__What the task requires__:
Here is a block of records. Copy every line in it that includes "detail".

___ Task inputs ___

-- ==== Sys2Proof/Tests/Slice0.lean ====
section
/-!
SUPPORT. Tests: the WellFormed checks refuse ill-formed terms; the spec's worked examples; and for every statement with
hypotheses a witness, a concrete state and operands that meet them, clause by clause, at boundary values where a clause
has a range.
-/

namespace Sys2Proof.Tests

-- One theorem at a time: each waiting proof holds a thread, and there are many here.
set_option Elab.async false

open Sys2Proof.Machine

/-! ### WellFormed refuses -/

/-- A line of flash has 8 bytes: offset 8 lies outside it. -/
theorem test_wf_cut_line_outside :
    (Instr.resetEntry .supgood { lines := 0, line := [(8, 0)], erased := [] }).wf = false := by decide

/-- Offsets rise strictly. -/
theorem test_wf_cut_line_not_rising :
    (Instr.resetEntry .supgood { lines := 0, line := [(3, 0), (3, 1)], erased := [] }).wf = false := by decide

/-- A sector has 2048 bytes. -/
theorem test_wf_cut_erase_outside :
    (Instr.resetEntry .supgood { lines := 0, line := [], erased := [(2048, 0)] }).wf = false := by decide

/-- The longest image has 784 bytes. -/
theorem test_wf_image_outside : (Instr.imageCompletion [(784, 0)]).wf = false := by decide

theorem test_wf_image_not_rising : (Instr.imageCompletion [(5, 0), (4, 0)]).wf = false := by decide

theorem test_wf_retire_line_outside : (Instr.erasePhaseStart [(8, 1)]).wf = false := by decide

theorem test_wf_erase_residue_outside : (Instr.eraseEnd [(2048, 1)] []).wf = false := by decide

theorem test_wf_erase_retire_line_outside : (Instr.eraseEnd [] [(8, 1)]).wf = false := by decide

/-- A retained entry has 64 bytes. -/
theorem test_wf_retained_entry_outside : (Instr.retainedEntryCompletion [(64, 0)]).wf = false := by decide

theorem test_wf_retained_residue_outside : (Instr.retainedEraseEnd [(2048, 0)]).wf = false := by decide

/-- A RELEASE with neither a write nor a take names no event. -/
theorem test_wf_release_of_nothing : (Instr.release .fp none 0).wf = false := by decide

/-- The last offset of each unit is inside it. -/
theorem test_wf_accepts_last_offsets :
    (Instr.imageCompletion [(0, 1), (783, 2)]).wf = true ∧ (Instr.eraseEnd [(2047, 0)] [(7, 0)]).wf = true ∧
    (Instr.retainedEntryCompletion [(63, 1)]).wf = true ∧ (Instr.release .fp none 1).wf = true ∧
    (Instr.release .bp (some (0x1041, 3)) 0).wf = true ∧
    (Instr.resetEntry (.resetn 1000) { lines := 9, line := [(7, 0)], erased := [(2047, 0)] }).wf = true := by decide

/-- The table gives no row any bits (chapter 10: no command bus). -/
theorem test_no_word_spells_a_command : decodeTableWord 16 0x1234 = none ∧
    (State.reset.withFetchWord 16 0x1234) = State.reset := by decide +kernel

/-! ### States the tests stand on -/

/-- An adopted copy: pass period 10 ms, stale limit 200 ms, silence limit 100 ms. -/
def copyOf : AdoptedCopy :=
  { passCode := 1, inverted := false, staleCode := 4, silenceCode := 2, reader := .fp, threshold := 16,
    lists := Vector.replicate 32 0xFF }

/-- The profile of chapter 2's maturity run: U 16, D 4, jump, class 2. -/
def profileOf2 : Profile :=
  { stepUp := 16, jump := true, stepDown := 4, enable := true, fadeRides := 3, cls := 2, list := 0, forgetRides := 40 }

def erasedSector : Sector := { state := .erased, marked := false, firstSeq := none, used := 0 }

def fullSector (first : Nat) : Sector := { state := .full, marked := false, firstSeq := some first, used := 100 }

/-- A port that has adopted, its timers running. -/
def adoptedPort : PortState :=
  { PortState.reset false false with
    adopted := true, copy := some copyOf, passDue := some 10000, silenceDue := some 100000, shown := .steady, lamp := true }

/-- A 16-bit port, big-endian, that has adopted. -/
def widePort : PortState := { adoptedPort with wide := true, swapped := true }

/-- Ride 412 at 100 s, both ports adopted, partition 0 (FP has slots 0..95), the store READY with every sector ERASED. -/
def riding : State :=
  { State.reset with
    now := 5000, fp := adoptedPort, bp := adoptedPort,
    ride := { state := .riding, number := 412, time := 100, secondDue := some 1000000, debounced := true,
              debounceDue := none, proveOutDue := some 2000000, holdDue := none, pwrhold := true },
    ign := true,
    store := { State.reset.store with state := .ready, inhibitDue := none, sectors := Vector.replicate 16 erasedSector },
    profiles := State.reset.profiles.set 37 profileOf2 }

/-- NO_RIDE after ride 412. -/
def parked : State :=
  { riding with ign := false, ride := { riding.ride with
      state := .noRide, debounced := false, secondDue := none, proveOutDue := none, holdDue := some 3000000 } }

/-- ENDING of ride 412. -/
def ending : State :=
  { parked with ride := { parked.ride with state := .ending } }

/-- A FADING record for slot 37, with both frames. -/
def record37 : Record :=
  { slot := 37, state := .fading, cls := 2, occurrence := 2, onset := 400, firstConf := 401, latestConf := 405,
    activity := 410, fade := 1, forget := 0, first := some 0, latest := some 1, persisted := true, dirty := false,
    urgent := false }

def fading37 : Qualifier := { Qualifier.reset with state := .fading, m := -128, fade := 1 }

/-- `riding` with slot 37 FADING and its record in entry 0. -/
def recorded : State :=
  { riding with quals := riding.quals.set 37 fading37, records := riding.records.set 0 (some record37) }

/-- `riding` with the tally slot of FP slot 37 holding these bytes, touched, a pass standing before it. -/
def sampled (bytes : List Byte) (q : Qualifier) (e : SlotEngine) : State :=
  ({ riding with
      quals := riding.quals.set 37 q, slots := riding.slots.set 37 { e with touched := true },
      fp := { riding.fp with passPos := some 0 } } : State).wrBytes (0x0600 + 8 * 37) bytes

/-- A port's cell POSTED and picked, with this code and these parameters. -/
def posted (p : Port) (code : Byte) (params : List Byte) (s : State) : State :=
  let s1 := ((s.setPort p { s.port p with cell := .posted }).wr (Config.cellBase p) 1).wrBytes (Config.cellBase p + 1)
    [code, 0, 0]
  { s1.wrBytes (Config.cellBase p + 4) params with exec := { s.exec with claim := some p } }

/-- The state a command leads to. -/
def after (c : Instr) (s : State) : State :=
  match exec c s with
  | .next t => t
  | .fault _ => s
  | .refused _ => s

/-! ### The spec's worked examples -/

/-- Chapter 1's example of a check under both senses. -/
theorem test_check_senses :
    let x : Sample := { pass := 0x0E, fail := 0x04, band := 0x00, detail := 0x21, ctxLo := 0x34, ctxHi := 0x12,
                        spare := 0x00, check := 0 }
    expectedCheck false x = 0x0D ∧ expectedCheck true x = 0xF2 := by decide

/-- Chapter 2's maturity run: samples 1, 2, 4, 5, 7 and 8. -/
theorem test_maturity_run :
    newM profileOf2 { slot := 37, f := 7, p := 2, band := 1, detail := 0, context := 0 } (-20) = 48 ∧
    newM profileOf2 { slot := 37, f := 10, p := 0, band := 0, detail := 0, context := 0 } 48 = 127 ∧
    newM profileOf2 { slot := 37, f := 0, p := 20, band := 0, detail := 0, context := 0 } 127 = -80 ∧
    newM profileOf2 { slot := 37, f := 0, p := 12, band := 2, detail := 0, context := 0 } (-80) = -128 ∧
    newM profileOf2 { slot := 37, f := 0, p := 200, band := 0, detail := 0, context := 0 } (-128) = -128 ∧
    newM profileOf2 { slot := 37, f := 9, p := 1, band := 0, detail := 0, context := 0 } (-128) = 127 := by decide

___

__Task output__:
    let x : Sample := { pass := 0x0E, fail := 0x04, band := 0x00, detail := 0x21, ctxLo := 0x34, ctxHi := 0x12,
    newM profileOf2 { slot := 37, f := 7, p := 2, band := 1, detail := 0, context := 0 } (-20) = 48 ∧
    newM profileOf2 { slot := 37, f := 10, p := 0, band := 0, detail := 0, context := 0 } 48 = 127 ∧
    newM profileOf2 { slot := 37, f := 0, p := 20, band := 0, detail := 0, context := 0 } 127 = -80 ∧
    newM profileOf2 { slot := 37, f := 0, p := 12, band := 2, detail := 0, context := 0 } (-80) = -128 ∧
    newM profileOf2 { slot := 37, f := 0, p := 200, band := 0, detail := 0, context := 0 } (-128) = -128 ∧
    newM profileOf2 { slot := 37, f := 9, p := 1, band := 0, detail := 0, context := 0 } (-128) = 127 := by decide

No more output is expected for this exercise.